What the task asks — Using the listing below, retype exactly the lines starting at the one with "-- Marul links" and ending at the one with "pending := s.pending", and include both.

Records to process —
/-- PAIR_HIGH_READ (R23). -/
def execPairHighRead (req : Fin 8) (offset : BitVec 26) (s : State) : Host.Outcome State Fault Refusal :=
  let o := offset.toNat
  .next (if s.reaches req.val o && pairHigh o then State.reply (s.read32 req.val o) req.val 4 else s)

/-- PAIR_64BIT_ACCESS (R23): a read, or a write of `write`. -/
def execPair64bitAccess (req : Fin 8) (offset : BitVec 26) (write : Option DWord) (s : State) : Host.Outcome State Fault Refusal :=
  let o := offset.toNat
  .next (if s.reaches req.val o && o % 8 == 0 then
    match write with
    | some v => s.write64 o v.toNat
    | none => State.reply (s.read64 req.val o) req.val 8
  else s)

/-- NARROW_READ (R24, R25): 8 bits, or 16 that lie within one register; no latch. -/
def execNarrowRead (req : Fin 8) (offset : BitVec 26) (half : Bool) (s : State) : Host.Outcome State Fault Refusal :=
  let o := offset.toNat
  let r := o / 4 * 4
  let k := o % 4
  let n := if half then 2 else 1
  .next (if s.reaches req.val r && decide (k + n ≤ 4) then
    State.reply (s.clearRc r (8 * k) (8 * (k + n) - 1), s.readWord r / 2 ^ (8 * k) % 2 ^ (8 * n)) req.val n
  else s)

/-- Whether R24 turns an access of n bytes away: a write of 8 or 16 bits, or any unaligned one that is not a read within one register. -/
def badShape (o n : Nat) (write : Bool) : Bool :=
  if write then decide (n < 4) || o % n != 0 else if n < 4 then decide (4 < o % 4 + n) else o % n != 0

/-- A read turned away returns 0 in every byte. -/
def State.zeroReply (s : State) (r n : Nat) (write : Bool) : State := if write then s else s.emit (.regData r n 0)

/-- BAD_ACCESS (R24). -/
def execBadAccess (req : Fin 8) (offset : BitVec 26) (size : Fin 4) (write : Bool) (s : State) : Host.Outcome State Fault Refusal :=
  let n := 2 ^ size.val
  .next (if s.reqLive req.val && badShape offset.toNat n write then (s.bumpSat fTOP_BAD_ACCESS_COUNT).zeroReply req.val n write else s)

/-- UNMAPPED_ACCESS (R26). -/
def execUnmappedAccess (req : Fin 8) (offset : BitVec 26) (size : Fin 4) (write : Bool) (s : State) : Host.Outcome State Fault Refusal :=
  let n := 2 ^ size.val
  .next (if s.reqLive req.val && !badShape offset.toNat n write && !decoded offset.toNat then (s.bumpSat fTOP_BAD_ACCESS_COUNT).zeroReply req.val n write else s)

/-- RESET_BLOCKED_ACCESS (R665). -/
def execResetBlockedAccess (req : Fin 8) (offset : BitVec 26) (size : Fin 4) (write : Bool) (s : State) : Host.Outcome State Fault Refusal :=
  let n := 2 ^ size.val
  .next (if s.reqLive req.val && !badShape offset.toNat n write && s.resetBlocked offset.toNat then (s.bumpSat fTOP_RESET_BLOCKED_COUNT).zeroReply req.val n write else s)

* * *

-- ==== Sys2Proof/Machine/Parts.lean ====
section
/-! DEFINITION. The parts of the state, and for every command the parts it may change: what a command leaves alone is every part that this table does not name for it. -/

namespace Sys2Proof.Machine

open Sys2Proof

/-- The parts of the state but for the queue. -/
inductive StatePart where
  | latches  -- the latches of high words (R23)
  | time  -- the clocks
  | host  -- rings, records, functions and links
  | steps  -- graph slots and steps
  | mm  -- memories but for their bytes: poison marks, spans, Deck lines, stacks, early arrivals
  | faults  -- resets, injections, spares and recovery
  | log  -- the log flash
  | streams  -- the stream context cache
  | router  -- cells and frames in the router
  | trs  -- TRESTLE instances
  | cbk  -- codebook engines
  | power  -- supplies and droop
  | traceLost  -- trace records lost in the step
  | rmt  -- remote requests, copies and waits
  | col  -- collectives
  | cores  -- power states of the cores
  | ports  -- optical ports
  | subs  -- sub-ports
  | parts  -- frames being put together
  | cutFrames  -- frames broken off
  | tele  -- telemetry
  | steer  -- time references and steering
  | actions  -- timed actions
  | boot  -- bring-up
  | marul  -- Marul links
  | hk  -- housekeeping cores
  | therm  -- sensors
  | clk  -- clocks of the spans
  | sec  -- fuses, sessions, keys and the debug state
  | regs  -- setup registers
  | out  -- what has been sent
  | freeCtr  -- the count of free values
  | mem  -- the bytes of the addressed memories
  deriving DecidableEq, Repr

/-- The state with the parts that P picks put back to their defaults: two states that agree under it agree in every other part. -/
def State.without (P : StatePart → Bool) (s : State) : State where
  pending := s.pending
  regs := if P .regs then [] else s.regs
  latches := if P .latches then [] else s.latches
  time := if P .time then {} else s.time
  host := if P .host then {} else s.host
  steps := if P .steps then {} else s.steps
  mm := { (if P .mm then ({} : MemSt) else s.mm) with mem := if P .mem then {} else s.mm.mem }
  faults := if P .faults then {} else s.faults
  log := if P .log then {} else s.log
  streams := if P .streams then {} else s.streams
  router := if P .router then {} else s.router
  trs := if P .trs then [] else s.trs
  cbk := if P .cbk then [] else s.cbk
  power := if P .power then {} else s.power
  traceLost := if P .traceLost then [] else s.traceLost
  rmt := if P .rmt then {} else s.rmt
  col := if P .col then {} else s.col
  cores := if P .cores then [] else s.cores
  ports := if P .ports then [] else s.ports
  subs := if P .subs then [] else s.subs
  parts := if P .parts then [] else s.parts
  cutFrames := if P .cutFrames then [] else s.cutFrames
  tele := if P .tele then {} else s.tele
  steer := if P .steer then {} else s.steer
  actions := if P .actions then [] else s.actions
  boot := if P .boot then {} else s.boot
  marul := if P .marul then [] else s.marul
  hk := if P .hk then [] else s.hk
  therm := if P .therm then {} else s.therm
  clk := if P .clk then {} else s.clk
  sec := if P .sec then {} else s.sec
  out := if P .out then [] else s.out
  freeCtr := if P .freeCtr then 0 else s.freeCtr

Answer for this exercise —
  | marul  -- Marul links
  | hk  -- housekeeping cores
  | therm  -- sensors
  | clk  -- clocks of the spans
  | sec  -- fuses, sessions, keys and the debug state
  | regs  -- setup registers
  | out  -- what has been sent
  | freeCtr  -- the count of free values
  | mem  -- the bytes of the addressed memories
  deriving DecidableEq, Repr

/-- The state with the parts that P picks put back to their defaults: two states that agree under it agree in every other part. -/
def State.without (P : StatePart → Bool) (s : State) : State where
  pending := s.pending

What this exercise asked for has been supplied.